Mentre sulla Rai Mario Draghi annuncia di voler fare da solo su presidente e Ad, con i grillini che ancora non riescono a trovare un nome per il Cda, il nodo di giornata è stato sulla riforma della giustizia della Guardasigilli Marta Cartabia.
Come ampiamente prevedibile, il partito si è spaccato. I «contiani», guidati dal capogruppo al Senato Ettore Licheri e dal ministro per le Politiche Agricole Stefano Patuanelli, hanno provato fino all' ultimo a marcare le distanze con il resto della maggioranza. «Ci dobbiamo astenere, questa mediazione è inaccettabile», tuonano per tutta la giornata dalle parti dell' avvocato di Volturara Appula. Licheri, nella riunione con i big di governo, chiede ai ministri di non votare il testo che manda in soffitta la «spazzacorrotti» dell' ex ministro della Giustizia Alfonso Bonafede.
Davide Crippa, presidente dei deputati, vicino a Grillo, dice che bisogna andare a vedere la proposta del duo Draghi-Cartabia. Vince la linea dei «governisti». Il M5s vota a favore in consiglio dei Ministri, convinto dall' allungamento dei tempi per la prescrizione in Appello a tre anni e a un anno e mezzo in Cassazione per alcuni reati contro la Pubblica Amministrazione, tra cui corruzione e concussione.

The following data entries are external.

def doSealGroup (q : Req) (s : State) : State :=
  soileNow s q 0x0901 (bodyMask [(16, 0, 8), (17, 0, 2), (18, 0, 16), (20, 0, 24)]) true (sealGroup q)
def execSealGroup (q : Req) (s : State) : Host.Outcome State Fault Refusal := .next (doSealGroup q s)

/-- SEAL (R206): closes the skim sets up to n; it completes when the seal takes effect (R208). -/
def doSeal (q : Req) (s : State) : State :=
  soile s q 0x0902 (bodyMask [(16, 0, 8), (20, 0, 32)]) true fun s id =>
    let g := q.u8 16
    let n := BitVec.ofNat 32 (q.u32 20)
    guardJob s id [
      (decide (15 < g) || decide (8 < sealDiff n (sgDone s g)), stBadRange),
      (!sgOn s g || sgOwner s g != q.part.val, stNotOwner),
      (decide (sealDiff n (sgDone s g) ≤ 0), stSealClosed), (sgHeads s g == 0, stWrongMode)] fun s =>
        let s := if sealDiff n (sgClosed s g) > 0 then s.setReg (CMP_SEAL_CLOSED g) n else s
        s.setGrp g { s.grp g with seals := (s.grp g).seals ++ [(n, id)] }

def execSeal (q : Req) (s : State) : Host.Outcome State Fault Refusal := .next (doSeal q s)

/-- Whether a fence of a skim set is reached at the evaluation (R206). -/
def sealFence (s : State) (g : Nat) (p : Pending) : State × Bool :=
  match p.fence with
  | none => (s, true)
  | some f =>
    if f.1 && onPcie s (sgOwner s g) then (s, (s.grp g).reached.contains f)
    else
      let x := readFence s (sgOwner s g) false f.2.1 none
      (x.1, match x.2 with | some v => fenceReached v f.2.2 | none => false)

/-- The cause for which skim set `n` is not complete, 0 where it is complete (R206, Table 7.6). -/
def skimCause (s : State) (g : Nat) (n : BitVec 32) : State × Nat :=
  let ps := skimSet s g n
  if sealDiff n (sgClosed s g) > 0 then (s, 1)
  else
    let r := ps.foldl (fun (a : State × Bool) p => let x := sealFence a.1 g p; (x.1, a.2 && x.2)) (s, true)
    (r.1, if !r.2 then 2 else if ps.any (pendWriter s) then 3 else if s.fld (TG_STATUS (sgTg s g)) 0 3 != 3 then 4 else 0)

/-- The highest k such that every set up to k is complete, with the cause of the next (R207). -/
def sealReport (g : Nat) : Nat → State → BitVec 32 → State × BitVec 32 × Nat
  | 0, s, k => (s, k, 1)
  | fuel + 1, s, k =>
    let x := skimCause s g (k + 1)
    if x.2 = 0 then sealReport g fuel x.1 (k + 1) else (x.1, k, x.2)

/-- The boundary that comes next for a group's local timing group. -/
def nextBoundary (s : State) (tg : Nat) : Nat := (s.tg tg).boundary + (s.tg tg).period

/-- The master takes a report, the latest of each member (R207). -/
def takeReport (s : State) (g member : Nat) (k : BitVec 32) (cause : Nat) : State :=
  let r := s.grp g
  s.setGrp g { r with reports := (r.reports.filter fun x => x.1 != member) ++ [(member, k, BitVec.ofNat 3 cause)] }

/-- Marks the buffers of the sets reported complete as current until B (R207). -/
def countSets (s : State) (g : Nat) (k : BitVec 32) : State :=
  (sgLayers s g).foldl (fun s x =>
    let l := s.layer x.1
    s.setLayer x.1 { l with pend := l.pend.map fun p => match p.sealN with
      | some n => if sealDiff n k ≤ 0 then { p with counts := true } else p
      | none => p }) s

/-- Instant S (R207, R363): the unit evaluates its lowest uncommitted sets and sends READY. -/
def doSealInstantS (g : Fin 16) (s : State) : State :=
  let g := g.val
  if !s.ctl.core || !sgOn s g || !sgMember s g || !(s.tg (sgTg s g)).running then s
  else
    let x := sealReport g 9 s (sgDone s g)
    let k := x.2.1
    let s := countSets x.1 g k
    let s := if sgMaster s g then takeReport s g s.logicalId k x.2.2 else s
    broadcast s 3 (hput 8 1 g + hput 9 1 s.logicalId + hput 10 1 x.2.2 + hput 12 4 k.toNat + hput 16 8 (nextBoundary s (sgTg s g))) []

def execSealInstantS (g : Fin 16) (s : State) : Host.Outcome State Fault Refusal := .next (doSealInstantS g s)

/-- What a member reported for the boundary: c with NO_REPORT where nothing came (R207). -/
def reportOf (s : State) (g member : Nat) : BitVec 32 × Nat :=
  match (s.grp g).reports.find? fun x => x.1 == member with
  | some x => (x.2.1, x.2.2.toNat)
  | none => (sgDone s g, 5)

/-- Instant D at the master (R207, R209, R363). -/
def doSealInstantD (g : Fin 16) (s : State) : State :=
  let g := g.val
  if !s.ctl.core || !sgOn s g || !sgMaster s g || (s.grp g).pastD || !(s.tg (sgTg s g)).running then s
  else
    let c := sgDone s g
    let ms := (List.range 8).filter fun u => bitOf (sgMembers s g) u
    let ds := ms.map fun u => sealDiff (reportOf s g u).1 c
    let s := s.setGrp g { s.grp g with pastD := true }
    match ds with
    | [] => s
    | d :: rest =>
      let m := rest.foldl (fun a b => if b < a then b else a) d
      if m > 0 then
        let k := c + BitVec.ofInt 32 m
        let s := s.setGrp g { s.grp g with commitM := some k }
        broadcast s 4 (hput 8 1 g + hput 12 4 k.toNat + hput 16 8 (nextBoundary s (sgTg s g))) []
      else
        match ms.find? fun u => decide (sealDiff (reportOf s g u).1 c ≤ 0) with
        | none => s
        | some u =>
          let cause := (reportOf s g u).2
          let s := (s.setFld (CMP_SEAL_HELD g) 16 3 u).setFld (CMP_SEAL_HELD g) 19 3 cause
          raiseKey s g evSealHeld 1 14 (sgOwner s g) [(g, 4), ((c + 1).toNat, 32), (u, 3), (cause, 8)]

def execSealInstantD (g : Fin 16) (s : State) : Host.Outcome State Fault Refusal := .next (doSealInstantD g s)

/-- Instant C at a member or the master (R207, R209): it arms the sets of the COMMIT it has; a member without one holds. -/
def doSealInstantC (g : Fin 16) (s : State) : State :=
  let g := g.val
  let r := s.grp g
  if !s.ctl.core || !sgOn s g || !(sgMember s g || sgMaster s g) || r.pastC || !(s.tg (sgTg s g)).running then s
  else match r.commitM with
    | none => s.setGrp g { r with pastC := true, holds := sgMember s g }
    | some m =>
      let s := s.setGrp g { r with pastC := true, armedM := some m }
      (sgLayers s g).foldl (fun s x =>
        armWhere s x.1 fun p => match p.sealN with | some n => decide (sealDiff n m ≤ 0) | none => false) s

def execSealInstantC (g : Fin 16) (s : State) : Host.Outcome State Fault Refusal := .next (doSealInstantC g s)

/-- A group at boundary B (R208–R210): the seals that took effect complete, a boundary held is counted, the reports for B are
forgotten; a commit may call for a checkpoint (R378). -/
def sealBoundary (s : State) (g b : Nat) : State :=
  let r := s.grp g
  let frame := match sgHeadList s g with | n :: _ => (s.head n).frame | [] => 0
  let rest := { r with reports := [], commitM := r.lateM, lateM := none, armedM := none, reached := [], pastC := false, pastD := false,
                       holds := false, heldAt := r.holds && r.lateM.isNone }
  match r.armedM with
  | none => if rest.heldAt then (s.setGrp g rest).add (CMP_SEAL_HELD g) 0 16 1 else s.setGrp g rest
  | some m =>
    let done := r.seals.filter fun x => decide (sealDiff x.1 m ≤ 0)
    let s := s.setGrp g { rest with seals := r.seals.filter fun x => decide (sealDiff x.1 m > 0) }
    let s := (s.setReg (CMP_SEAL_DONE g) m).setReg (CMP_SEAL_FRAME g) (BitVec.ofNat 32 frame.toNat)
    let s := if s.bit RDN_CKPT_PERIOD 16 && s.fld RDN_ROLE 0 2 = 1 && s.bit RDN_ROLE 3 then { s with rdn := { s.rdn with due := true } } else s
    done.foldl (fun s x => finish s x.2 stComplete (cplBody [(16, 4, x.1.toNat), (20, 4, frame.toNat), (24, 8, b)])) s

/-! ### FENCE commands -/

def maskFence : Nat := bodyMask [(16, 0, 1), (24, 0, 128)]

/-- Whether an earlier command of the job's ring has not completed yet (R214). -/
def ringBusy (s : State) (j : Job) : Bool :=
  s.jobs.any (fun k => decide (k.id < j.id) && k.req.part == j.req.part && k.req.ring == j.req.ring)
    || s.cpls.any fun c => c.part == j.req.part.val && c.ring == j.req.ring.val

/-- Whether the write of a FENCE_SIGNAL is held at a gate (R309). -/
def signalHeld (s : State) (q : Req) : Bool :=
  !(q.bit 16 0 && onPcie s q.part.val) && rowsDec s 34 q.part.val .w [(fieldAddr (q.bit 16 0) (q.u64 24), 8)] == .held

/-- FENCE_SIGNAL jobs whose earlier commands have completed write their values and complete (R214); one whose write is
held waits for the gate (R309). -/
def fireSignals (s : State) : State :=
  (s.jobs.filter fun j => j.opcode.toNat == 0x0A01).foldl (fun s j =>
    if ringBusy s j || signalHeld s j.req then s
    else
      let x := jobWrite s 34 j.req.part.val (j.req.bit 16 0) (j.req.u64 24) (leBytes 8 (j.req.u64 32))
      finish x.1 j.id x.2) s

/-- FENCE_SIGNAL (R214). -/
def doFenceSignal (q : Req) (s : State) : State :=
  soile s q 0x0A01 maskFence true fun s id => guardJob s id [(q.u64 24 % 8 != 0, stBadRange)] fireSignals

def execFenceSignal (q : Req) (s : State) : Host.Outcome State Fault Refusal := .next (doFenceSignal q s)

/-- FENCE_WAIT (R214): later commands of its ring wait until the value reaches the target. -/
def doFenceWait (q : Req) (s : State) : State :=
  soile s q 0x0A02 maskFence true fun s id => guardJob s id [(q.u64 24 % 8 != 0, stBadRange)] fun s =>
    let p := s.part q.part.val
    let r := cring p q.ring.val
    s.setPart q.part.val (setCring p q.ring.val { r with wait := some (id, q.bit 16 0, BitVec.ofNat 64 (q.u64 24), BitVec.ofNat 64 (q.u64 32)) })

def execFenceWait (q : Req) (s : State) : Host.Outcome State Fault Refusal := .next (doFenceWait q s)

«Qui nessuno ha intenzione di andare a casa prima del tempo, la maggioranza dei parlamentari non vuole mettere in difficoltà il governo», spiega la situazione un deputato grillino. Alessandro Di Battista arringa dalla Bolivia, bollando la riforma-Cartabia come «un maxi-regalo all' impunità. Ovvero ai ladri!». Delusi i contiani, che provano a rilanciare promettendo miglioramenti del testo in Parlamento. Di fatto, vince la linea governativa, tutt' altro che ostile a Draghi, incarnata anche dal ministro degli Esteri Luigi Di Maio.

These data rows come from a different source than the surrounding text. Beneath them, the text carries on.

/-- The asymmetry of a chain port in 1/256 ns (R75, R78). -/
def chainAsym (s : State) (p : Nat) : Int := if s.ctl.core then signed 32 (s.reg (TB_PORT_ASYM (8 + p))).toNat else 0

/-- A delay response (R362): `elapsed` is t4 − t1 at the PCS, in 1/256 ns. -/
def doPdlyRespRx (p : Fin 2) (turnaround elapsed : BitVec 32) (s : State) : State :=
  let p := p.val
  let q := s.port p
  if !chainUp s p || q.reqAt.isNone then s
  else
    let d : Int := ((elapsed.toNat : Int) - (txLat s p : Int) - (rxLat s p : Int) - (turnaround.toNat : Int)) / 2 + chainAsym s p
    s.setPort p { q with delay := d, delayAt := some s.island, reqAt := none }
def execPdlyRespRx (p : Fin 2) (turnaround elapsed : BitVec 32) (s : State) : Host.Outcome State Fault Refusal :=
  .next (doPdlyRespRx p turnaround elapsed s)

/-- Whether this unit is the time root (R361, Table 3.15). -/
def timeRoot (s : State) : Bool := s.ctl.core && s.bit TB_CHN_CTRL 0 && s.bit TB_CHN_CTRL 1

/-- The root sends TIME out of both ports at each whole millisecond of its timebase (R361). -/
def doTimeSend (s : State) : State :=
  let ms := s.now / 1000000
  if s.ctl.ring && timeRoot s && s.chain.timeMs != some ms then
    broadcast { s with chain := { s.chain with timeMs := some ms } } 2 0 []
  else s
def execTimeSend (s : State) : Host.Outcome State Fault Refusal := .next (doTimeSend s)

/-- The timebase at which the delay used in a measurement on port `p` was measured (R362). -/
def delayTime (s : State) (p : Nat) : BitVec 64 :=
  BitVec.ofNat 64 s.now - (match (s.port p).delayAt with | some t => BitVec.ofNat 64 (s.island - t) | none => 0)

/-- Posts a measurement of root time (R78): offset in ns, upstream delay, hops, one result record. Its age is that of the delay it
uses (R362). -/
def postTime (s : State) (p hops : Nat) (offset : Int) : State :=
  let s := s.setPair TB_CHN_OFFSET_LO TB_CHN_OFFSET_HI (unsigned 64 offset)
  let s := s.setReg TB_CHN_DELAY (BitVec.ofInt 32 (s.port p).delay)
  let s := s.resultDone TB_CHN_MEAS_STATUS hops
  evcPulse { s with tbase := { s.tbase with measAt := some (delayTime s p) } } 45

/-- A TIME message arrives (R361, R78, R359, R385): the ring island keeps the chain time hold; the unit that follows this
port posts its offset. `ingress` is the timebase at the PCS, in 2⁻⁶⁴ ns. -/
def doTimeRx (p : Fin 2) (m : Msg) (ingress : BitVec 128) (s : State) : State :=
  let p := p.val
  let x := deliver s p m
  let s := x.1
  if !x.2 || m.kind != 2 || !m.bcast then s
  else
    let root : Int := (m.hN 8 8 : Int) * 2 ^ 16 + (m.hN 16 2 : Int) + signed 64 (m.hN 18 8) + (s.port p).delay * 256
    let s := { s with chain := { s.chain with hold := some (BitVec.ofInt 128 (root * 2 ^ 48), s.island) } }
    if s.ctl.core && s.bit TB_CHN_CTRL 0 && !s.bit TB_CHN_CTRL 1 && s.fld TB_CHN_CTRL 2 1 == p then
      let here : Int := ((ingress.toNat / 2 ^ 48 : Nat) : Int) - (rxLat s p * 256 : Nat)
      postTime s p (m.hops.toNat + 1) ((here - root) / 2 ^ 16)
    else s
def execTimeRx (p : Fin 2) (m : Msg) (ingress : BitVec 128) (s : State) : Host.Outcome State Fault Refusal :=
  .next (doTimeRx p m ingress s)

/-! ### The map of logical IDs (R357) -/

/-- Whether a peer's HELLO has arrived within CHN_HELLO_TO.ms. -/
def isFresh (s : State) (r : Peer) : Bool :=
  match r.heard with
  | some t => decide (s.island < t + 1000000 * s.fld CHN_HELLO_TO 0 10)
  | none => false

/-- Whether a peer was heard of late under this unit's epoch. -/
def isPresent (s : State) (r : Peer) : Bool := isFresh s r && (!s.bit CHN_ADDR 3 || r.epoch == s.fld CHN_ADDR 4 4)

/-- The addresses that hold a logical ID: this unit's own and those of peers present; and those known from before (log 162). -/
def holdersOf (s : State) (id : Nat) : List Nat × List Nat :=
  let own := if s.bit CHN_ADDR 3 && s.holder && s.logicalId == id then [s.physAddr] else []
  let ps := s.chain.peers.filter fun x => x.2.holder && x.2.logical == id && !(s.bit CHN_ADDR 3 && x.1 == s.physAddr)
  (own ++ (ps.filter fun x => isPresent s x.2).map (·.1), (ps.filter fun x => !isPresent s x.2).map (·.1))

/-- CHN_MAP and the conflicts follow what the unit knows (R357). Two holders conflict where both were heard of late; a
silent one stays in the map until another holds its ID. A conflict after a swap that gave this unit the ID is a split
(R394). -/
def mapUpdate (s : State) : State :=
  s.each 8 fun s id =>
    let hs := holdersOf s id
    let s := match hs.1 ++ hs.2 with
      | a :: _ => s.setFld CHN_MAP (4 * id) 4 (a + 8)
      | [] => s.setFld CHN_MAP (4 * id) 4 0
    let was := bitOf s.chain.conflict.toNat id
    match hs.1 with
    | a :: b :: _ =>
      if was then s
      else
        let s := { s with chain := { s.chain with conflict := s.chain.conflict ||| BitVec.ofNat 8 (2 ^ id) } }
        let s := raiseKey s id evLogicalConflict 2 39 31 [(id, 3), (a, 3), (b, 3)]
        if s.rdn.took && s.holder && s.logicalId == id then raise { s with rdn := { s.rdn with took := false } } evSwapSplit 2 40 31 [] else s
    | _ => { s with chain := { s.chain with conflict := s.chain.conflict &&& ~~~ BitVec.ofNat 8 (2 ^ id) } }

/-- Whether another unit holds the logical ID, as CHN_MAP shows it (R377). -/
def heldElsewhere (s : State) (id : Nat) : Bool :=
  s.bit CHN_MAP (4 * id + 3) && (!s.bit CHN_ADDR 3 || s.fld CHN_MAP (4 * id) 3 != s.physAddr)

/-- A write of CHN_LOGICAL (R357, R377). -/
def chnLogical (a : Access) (v : Word) (s : State) : State :=
  if bitOf v.toNat 3 && heldElsewhere s (bitsOf v.toNat 0 3) then accessEv s evAccessState a CHN_LOGICAL
  else mapUpdate (plainWrite s CHN_LOGICAL v)

def doChnLogicalWrite (a : Access) (v : Word) (s : State) : State := regAccess s a CHN_LOGICAL v (chnLogical a v)
def execChnLogicalWrite (a : Access) (v : BitVec 32) (s : State) : Host.Outcome State Fault Refusal := .next (doChnLogicalWrite a v s)

/-- A unit with an address sends HELLO every 1 ms, whatever its mode (R369, Table 13.5). -/
def doHelloSend (s : State) : State :=
  if !s.ctl.ring || !s.bit CHN_ADDR 3 || !dueAgain s s.chain.helloAt 1000000 then s
  else
    let s := broadcast s 5 (hput 8 1 s.logicalId + hput 9 1 (Bool.nat s.holder) + hput 10 1 s.ctl.mode.code + hput 12 4 s.chain.hello.toNat) []
    { s with chain := { s.chain with hello := s.chain.hello + 1, helloAt := some s.island } }
def execHelloSend (s : State) : Host.Outcome State Fault Refusal := .next (doHelloSend s)

/-! ### Enumeration (R354, R355) and routes (R358) -/

/-- The route bits of a closed ring of `n` units: the shorter direction, east on a tie. -/
def closedRoute (own n : Nat) : Nat :=
  (List.range 8).foldl (fun (v a : Nat) =>
    let east := (a + n - own) % n
    if a < n ∧ n < 2 * east then v + 2 ^ a else v) 0

/-- Routes the addresses this unit heard of, by the ports their HELLOs came in on, an address for which both did
meaning a closed ring (log 40). -/
def loadRoute (s : State) : State :=
  let ps := s.chain.peers.filter fun x => x.2.ports != 0
  let n := ps.foldl (fun n x => Nat.max n (x.1 + 1)) (s.physAddr + 1)
  let v := if ps.any fun x => x.2.ports == 3 then closedRoute s.physAddr n
           else ps.foldl (fun v x => if x.2.ports == 1 then v + 2 ^ x.1 else v) 0
  { s with chain := { s.chain with toRoute := false } }.setFld CHN_ROUTE 0 8 v

/-- The unit takes an address and an epoch: what it delivered under earlier numbers counts no more. -/
def takeAddr (s : State) (a epoch : Nat) : State :=
  let s := s.setReg CHN_ADDR (BitVec.ofNat 32 (a + 8 + 16 * epoch))
  { s with chain := { s.chain with
      peers := tnorm (fun _ => {}) (s.chain.peers.map fun x => (x.1, { x.2 with last := [], ports := 0 }))
      enumAt := s.island, toRoute := true } }

/-- Sends an ENUM message by a port (Table 13.5). -/
def sendEnum (s : State) (p a : Nat) (west : Bool) (floor : Nat) : State :=
  let x := newMsg s 1 0 false (hput 8 1 a + hput 9 1 (Bool.nat west) + hput 10 1 floor) []
  portSend { x.1 with chain := { x.1.chain with enumAt := s.island } } p .own x.2

/-- A write of CHN_CMD (R354). -/
def chnCmd (a : Access) (v : Word) (s : State) : State :=
  if !bitOf v.toNat 0 then s
  else if !bitOf s.straps.toNat 3 then accessEv s evAccessState a CHN_CMD
  else
    let s := takeAddr s 0 ((s.fld CHN_ADDR 4 4 + 1) % 16)
    let s := (s.setReg CHN_ENUM_STATUS (BitVec.ofNat 32 (s.fld CHN_ENUM_STATUS 16 16 * 2 ^ 16))).resultOpen CHN_ENUM_STATUS
    mapUpdate (sendEnum { s with chain := { s.chain with enumOn := true, west := false, eastN := 0 } } 1 1 false 0)

def doChnEnum (a : Access) (v : Word) (s : State) : State := regAccess s a CHN_CMD v (chnCmd a v)
def execChnEnum (a : Access) (v : BitVec 32) (s : State) : Host.Outcome State Fault Refusal := .next (doChnEnum a v s)

/-- An enumeration ends at the head (R354, R355, R358): the result record, the routes. -/
def enumDone (s : State) (isOpen ovf : Bool) (units east route : Nat) : State :=
  let s := { s with chain := { s.chain with enumOn := false, toRoute := false } }
  let s := s.resultDone CHN_ENUM_STATUS (Bool.nat isOpen + Bool.nat ovf * 2 + units % 16 * 4 + east % 8 * 64)
  raiseKey (s.setFld CHN_ROUTE 0 8 route) 0 evEnumDone 0 39 31 [(0, 3)]

/-- A unit that takes no address (R355). -/
def enumRefused (s : State) (a : Nat) : State :=
  raiseKey (s.setBit CHN_ENUM_STATUS 2 true) (a % 8) evEnumOverflow 2 39 31 [(a, 3)]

Parte dei gruppi parlamentari continua a essere sospettosa nei confronti di Conte. «Tutti quelli che sono stati a Chigi hanno l' ossessione di tornarci», sottolinea con Il Giornale una fonte pentastellata di alto livello. Secondo quanto circola in ambienti del Movimento, anche Conte ha il pallino di tornare premier. Una strategia che passa, giocoforza, da un rapporto simbiotico con il Pd.
Tanto che i beninformati suggeriscono che l' avvocato abbia già in tasca un accordo per correre da presidente del Consiglio con il segretario dem Enrico Letta e con lo stratega Goffredo Bettini, tra i massimi estimatori di Conte. Il percorso passa dai territori, oltre che dal controllo contiano del Movimento.

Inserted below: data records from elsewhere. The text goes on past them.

/-- The first access unit of packets in sequence order, and the packets after it (R96). -/
def firstAu (ps : List Pkt) : List Pkt × List Pkt :=
  match ps with
  | [] => ([], [])
  | p :: _ => (ps.filter fun q => q.ts == p.ts, ps.filter fun q => q.ts != p.ts)

/-- The RTP timestamp of an access unit. -/
def auTs (au : List Pkt) : BitVec 32 := match au with | p :: _ => p.ts | [] => 0

/-- The earliest of times, none of none (R79). -/
def earliest : List Nat → Option Nat
  | [] => none
  | t :: ts => some (ts.foldl earlier t)

/-- The ingress times of an access unit's marker packet, stored or not (R96). -/
def markers (ends : MarkerSeen) (au : List Pkt) : List Nat :=
  (au.filter (·.marker)).map (·.ingress) ++ (ends.filter fun m => decide (au ≠ []) && m.2.1 == auTs au).map (·.2.2)

/-- When an access unit ends (R96): at its marker, or at the first stored packet with a later timestamp. -/
def auEnd (ends : MarkerSeen) (au rest : List Pkt) : Option Nat :=
  match earliest (markers ends au) with
  | some t => some t
  | none => earliest ((rest.filter fun q => decide (au ≠ []) && decide ((q.ts - auTs au).toInt > 0)).map (·.ingress))

/-- The first number an access unit contains (R97): those lost after the last one released belong to it. -/
def auFirst (lastSeq : Option (BitVec 16)) (au : List Pkt) : BitVec 16 :=
  match lastSeq, au with | some l, _ => l + 1 | none, p :: _ => p.seq | none, [] => 0

/-- How many of the numbers an access unit should contain are not stored, by it or by another unit whose packets stand between its
own, and the last number that is accounted for (R97). A number at or before the last one released is never counted again. -/
def auLost (lastSeq : Option (BitVec 16)) (ends : MarkerSeen) (au rest : List Pkt) : Nat × BitVec 16 :=
  let from_ := auFirst lastSeq au
  let last := match au.getLast? with | some p => p.seq | none => from_
  let next := rest.find? fun q => decide ((q.seq - last).toInt > 0)
  let upto := if !(markers ends au).isEmpty then last else match next with | some q => q.seq - 1 | none => last
  let n := (upto - from_).toInt + 1
  let stored := ((au ++ rest).filter fun q => decide (0 ≤ (q.seq - from_).toInt) && decide (0 ≤ (upto - q.seq).toInt)).length
  ((n - (stored : Int)).toNat, if n ≤ 0 then from_ - 1 else upto)

/-- The markers kept after an access unit's release: those of later ones. -/
def endsAfter (ends : MarkerSeen) (au : List Pkt) (upto : BitVec 16) : MarkerSeen :=
  ends.filter fun m => m.2.1 != auTs au && decide ((m.1 - upto).toInt > 0)

/-- The areas that queued access units, those in decode and those being copied out keep reserved (R106, R364). -/
def reservedAreas (s : State) : List (Nat × Nat) :=
  (s.ctxs.flatMap fun x => (x.2.queue ++ (match x.2.dec with | some d => [d.au] | none => [])).map fun r => (r.addr, r.length)) ++ chainKeeps s

/-- A place for `n` bytes in an area: the spec does not say which free one is taken (log 7). -/
def areaFor (s : State) (base size n : Nat) : Option Nat :=
  let rs := (reservedAreas s).filter fun r => overlaps base size r.1 r.2
  let cands := (base :: rs.map fun r => r.1 + r.2).filter fun a =>
    decide (base ≤ a) && decide (a + n ≤ base + size) && rs.all fun r => !overlaps a n r.1 r.2
  if cands.isEmpty then none else cands[Config.unstated s.free % cands.length]?

/-- A record enters its context's queue (R106). -/
def queueAu (s : State) (c : Nat) (r : AuRec) : State :=
  let x := s.ctx c
  s.setCtx c { x with queue := x.queue ++ [r], nAus := satInc x.nAus, lastCap := BitVec.ofNat 64 r.capture, disc := false, queuedAt := s.now }

/-- An access unit is discarded: the next one carries DISCONTINUITY (R98). -/
def dropAu (s : State) (f c : Nat) (ovf : Bool) : State :=
  let x := s.ctx c
  let s := s.setCtx c { x with disc := true, nOvf := if ovf then satInc x.nOvf else x.nOvf }
  if ovf then s else s.modFlow f fun y => { y with nAuDrop := satInc y.nAuDrop }

/-- The taint map of a RAW picture: tiles with a short line (R109). -/
def rawTaint (c : Ctx) (p : RawPic) : Bytes :=
  let tx := ceilDiv c.rawW 64
  let short := (List.range c.rawH).filter fun y => p.bad.contains y || decide (p.held y < rawLine c)
  taintBytes tx (ceilDiv c.rawH 64) ((short.map (· / 64)).eraseDups.flatMap fun ty => upFrom (ty * tx) tx)

/-- An access unit of flow `f` is placed in the context's queue (R106): counted as released there. The first one that the flow
delivers of a numbering, not one `old` that still waited when it began, has carried DISCONTINUITY and SEQ_JUMP (R95). -/
def deliverAu (s : State) (f c : Nat) (old : Bool) (r : AuRec) : State :=
  queueAu (s.modFlow f fun y => { y with
    disc := y.disc && old, seqJump := y.seqJump && old, nAus := satInc y.nAus, nAuLoss := satInc y.nAuLoss (Bool.nat (r.flags.getLsbD 2)) }) c r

Cruciale la Sicilia, dove si andrà al voto nel 2022. Nell' Isola l' ex premier punta su Giuseppe Provenzano, ministro giallorosso, ala sinistra del Pd. Un candidato che sarebbe gradito a Letta ma non ai tanti eletti siciliani del M5s. Che già sono in fibrillazione e accusano Conte di voler «svendere il Movimento» in cambio di Palazzo Chigi. Al centro delle accuse anche l' atteggiamento alle prossime amministrative. Con la resa di Milano e Torino, l' appoggio ufficiale al candidato di sinistra Matteo Lepore a Bologna e la corsa unitaria a Napoli, dove il civico Gaetano Manfredi è considerato emanazione del Pd. Resiste Virginia Raggi a Roma, nonostante Conte.